#### WHAT THE TASK ASKS:
Look for the word "imgAddr" in the entries below, then copy every line that has it.
┌──
/-- Does a descriptor break R230, the alignment of its TEMPLATE apart? -/
def planBad (c : CtxDesc) (d : Nat) : Bool :=
  let p := planOf d
  bits d 15 14 != 0 || bits d 23 17 != 0 || bits d 30 29 != 0 || bits d 191 160 != 0 || bits d 511 256 != 0
    || c.vx < p.x0 + p.w || c.vy < p.y0 + p.h || p.w * p.h = 0 || 4096 < p.w * p.h

def templateOf (t : Nat) : Template :=
  { psBase := bits t 31 0, psSize := bits t 63 32, imgAddr := bits t 127 64, imgLen := bits t 159 128,
    imgOff := bits t 191 160
    ports := (List.range 32).map (fun i => bits t (575 + 64 * i) (512 + 64 * i))
    pats := (List.range 32).map (fun i => bits t (2687 + 128 * i) (2560 + 128 * i))
    hnds := (List.range 32).map (fun i => bits t (6719 + 64 * i) (6656 + 64 * i)) }

/-- A new vtile with the template's port store. -/
def Template.base (t : Template) : Vtile := { Vtile.fresh with psBase := t.psBase, psSize := t.psSize }

/-- Does a template break R231, R35, R36 or R209? -/
def templateBad (w : Nat) : Bool :=
  let t := templateOf w
  bits w 511 192 != 0 || t.psBase % 8 != 0 || spSize < t.psBase + t.psSize || spSize < t.imgLen
    || spSize < t.imgOff + t.imgLen || runsMeet t.imgOff t.imgLen t.psBase t.psSize
    || ((List.range 32).zip t.ports).any (fun p => p.2 / 2 ^ 19 != 0 || t.base.portBad p.1 p.2)
    || t.pats.any (fun e => patBad (BitVec.ofNat 128 e))
    || t.hnds.any handlerBad

/-! ## Validation (R232) -/

/-- What validation finds: a plan for each flock; an invalid record with the index, the reason, the address, and the
permanently retired ranks; or an uncorrectable error in the queue entry (R356). -/
inductive LaunchCheck where
  | good (record : Nat) (plans : List LaunchPlan)
  | bad (idx reason va : Nat) (gone : List Nat)
  | ue
  deriving DecidableEq, Repr, Inhabited

/-- Does the flock index exist in the context (R233)? -/
def Ctx.flockExists (c : Ctx) (i : Nat) : Bool :=
  match Tbl.find? c.flocks i with
  | some f => f.st != .nonexistent
  | none => false

/-- Check one descriptor, beside the plans before it. -/
def State.checkPlan (s : State) (ctx va k : Nat) (before : List LaunchPlan) : LaunchCheck ⊕ LaunchPlan :=
  let c := s.ctx ctx
  let d := c.desc
  match s.virtRead d va 64 with
  | .error (r, a) => .inl (.bad k r a [])
  | .ok w =>
    let p := planOf w
    let ranks := p.ranks d.vx
    if planBad d w || before.any (fun q => q.fidx == p.fidx || (q.ranks d.vx).any (fun n => ranks.contains n)) then
      .inl (.bad k 0 0 [])
    else if c.flockExists p.fidx then
      let f := s.flock ctx p.fidx
      if f.x0 = p.x0 && f.y0 = p.y0 && f.w = p.w && f.h = p.h then .inr p else .inl (.bad k 0 0 [])
    else
      let gone := ranks.filter (fun n => c.retired.contains n)
      if bits w 197 192 != 0 || ranks.any (fun n => s.hasVt ⟨ctx, n⟩) || !gone.isEmpty then .inl (.bad k 0 0 gone)
      else
        let tva := bits w 255 192
        match s.virtRead d tva 1088 with
        | .error (r, a) => .inl (.bad k r a [])
        | .ok tw =>
          let t := templateOf tw
          if templateBad tw then .inl (.bad k 0 0 [])
          else match s.virtPieces d t.imgAddr t.imgLen with
            | .error (r, a) => .inl (.bad k r a [])
            | .ok _ => .inr { p with template := some t }

/-- Check the descriptors from number k on. Of several that offend, the first in record order is reported, which R232 leaves open
(log 98). -/
def State.checkPlans (s : State) (ctx record : Nat) : (n k : Nat) → List LaunchPlan → LaunchCheck
  | 0, _, ps => .good record ps
  | n + 1, k, ps =>
    match s.checkPlan ctx (lrFlocks record + 64 * k) k ps with
    | .inl bad => bad
    | .inr p => s.checkPlans ctx record n (k + 1) (ps ++ [p])

/-- The permanently retired ranks that a record's new flocks name, each once, over all its well-formed descriptors. -/
def State.goneRanks (s : State) (ctx record : Nat) : List Nat :=
  let c := s.ctx ctx
  ((List.range (lrNflock record)).flatMap (fun k => match s.virtRead c.desc (lrFlocks record + 64 * k) 64 with
    | .error _ => []
    | .ok w =>
      let p := planOf w
      if planBad c.desc w || c.flockExists p.fidx then []
      else (p.ranks c.desc.vx).filter (fun n => c.retired.contains n))).eraseDups

/-- Read and validate a queue entry. -/
def State.checkLaunch (s : State) (ctx va : Nat) : LaunchCheck :=
  match s.virtPieces (s.ctx ctx).desc va 64 with
  | .error (r, a) => .bad 0xFF r a []
  | .ok ps =>
    if ps.any (fun p => (List.range p.2).any (fun i => s.homeBad p.1 i)) then .ue
    else
      let r := ofBytes (ps.flatMap (fun p => s.homeBytes p.1 p.2))
      if lrBad r then .bad 0xFF 0 0 []
      else match s.checkPlans ctx r (lrNflock r) 0 [] with
        | .bad k reason a _ => .bad k reason a (s.goneRanks ctx r)
        | x => x

/-! ## Creating a flock (R233) -/

/-- Copy pieces of memory to a scratchpad from an address on, as engine writes. -/
def State.copyImage (s : State) (v : VRef) : (at_ : Nat) → List (Nat × Nat) → State
  | _, [] => s
  | a, (pa, n) :: ps =>
    let from_ := s
    (s.landBytes v a (s.homeBytes pa n) (fun i => from_.homeBad pa i)).copyImage v (a + n) ps

/-- A vtile of a template. -/
def Template.vtile (t : Template) (inc fidx : Nat) : Vtile :=
  let b : Vtile := { t.base with inc := inc, flock := fidx, spOut := List.range 512 }
  let ports := (List.range 32).zip t.ports
  let pats := (List.range 32).zip t.pats
  let hnds := (List.range 32).zip t.hnds
  { b with
    ports := ports.foldl (fun v p => vmod v p.1 (fun q => q.setLow p.2)) b.ports
    pats := pats.foldl (fun v p => vset v p.1 (BitVec.ofNat 128 p.2)) b.pats
    hnds := hnds.foldl (fun v p => vset v p.1 (word p.2)) b.hnds }

/-- Populate a rank: absent, its image cleared and the initial image copied. -/
def State.populate (s : State) (t : Template) (fidx : Nat) (v : VRef) : State :=
  let inc := Tbl.getD (s.ctx v.ctx).incs v.rank 0
  let s := s.inCtx v.ctx (fun c => { c with vts := Tbl.put c.vts v.rank (t.vtile inc fidx) })
  let s := s.rimZero (s.image v) 0x410000
  let s := match s.virtPieces (s.ctx v.ctx).desc t.imgAddr t.imgLen with
    | .ok ps => s.copyImage v t.imgOff ps
    | .error _ => s
  s.writeRank v

/-- Send the launch messages of a flock (R234). -/
def State.sendLaunch (s : State) (ctx i : Nat) : State :=
  let f := s.flock ctx i
  if !f.run || !f.sen || f.launchSent then s
  else
    ((s.members ctx i).foldl (fun s v =>
      s.post ctx (kind5 (destWord v.rank f.sport (s.vt v).inc) 0xFFFFFF 0 0 0x12 [f.arg, word (f.herd + i * 2 ^ 16)] none
        false)) s).modFlock ctx i (fun f => { f with launchSent := true })

/-- Start the launch of a plan: a new flock is created, and the flock is ready unless it is resident (R233, R320). -/
def State.startPlan (s : State) (ctx record : Nat) (p : LaunchPlan) : State :=
  let old := s.flock ctx p.fidx
  let s := match p.template with
    | none => s
    | some t =>
      let fresh : Flock := { Flock.blank with x0 := p.x0, y0 := p.y0, w := p.w, h := p.h, st := .waiting, nfin := old.nfin,
                                              phase := old.phase }
      let s := s.inCtx ctx (fun c => { c with flocks := Tbl.put c.flocks p.fidx fresh })
      (p.ranks (s.ctx ctx).desc.vx).foldl (fun s k => s.populate t p.fidx ⟨ctx, k⟩) s
  let now := s.regs.cycle
  let s := s.modFlock ctx p.fidx (fun f =>
    { f with run := true, finArm := false, herd := lrHerd record, retire := p.retire, sen := p.sen, sport := p.sport,
             arg := lrArg record, prio := lrPrio record, launchSent := false,
             ready := f.ready || f.st != .resident
             waitStart := if f.ready || f.st == .resident then f.waitStart else now })
  let s := s.writeFlock ctx p.fidx
  if (s.flock ctx p.fidx).st == .resident then s.sendLaunch ctx p.fidx else s

/-! ## Queues (R312 to R314) -/

def State.queue (s : State) (ctx : Nat) (q : Nat) : LaunchQueue := vget (s.ctx ctx).queues q LaunchQueue.blank
def State.modQueue (s : State) (ctx q : Nat) (f : LaunchQueue → LaunchQueue) : State :=
  s.inCtx ctx (fun c => { c with queues := vmod c.queues q f })

/-- Nothing untaken and no herd running. -/
def LaunchQueue.idle (q : LaunchQueue) : Bool := q.tail == q.head && q.head == q.prog

/-- Is a queue active: enabled, and not switched out? -/
def LaunchQueue.active (q : LaunchQueue) : Bool := q.en && !q.swout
└──
#### THE COMPLETED TASK:
  { psBase := bits t 31 0, psSize := bits t 63 32, imgAddr := bits t 127 64, imgLen := bits t 159 128,
          else match s.virtPieces d t.imgAddr t.imgLen with
  let s := match s.virtPieces (s.ctx v.ctx).desc t.imgAddr t.imgLen with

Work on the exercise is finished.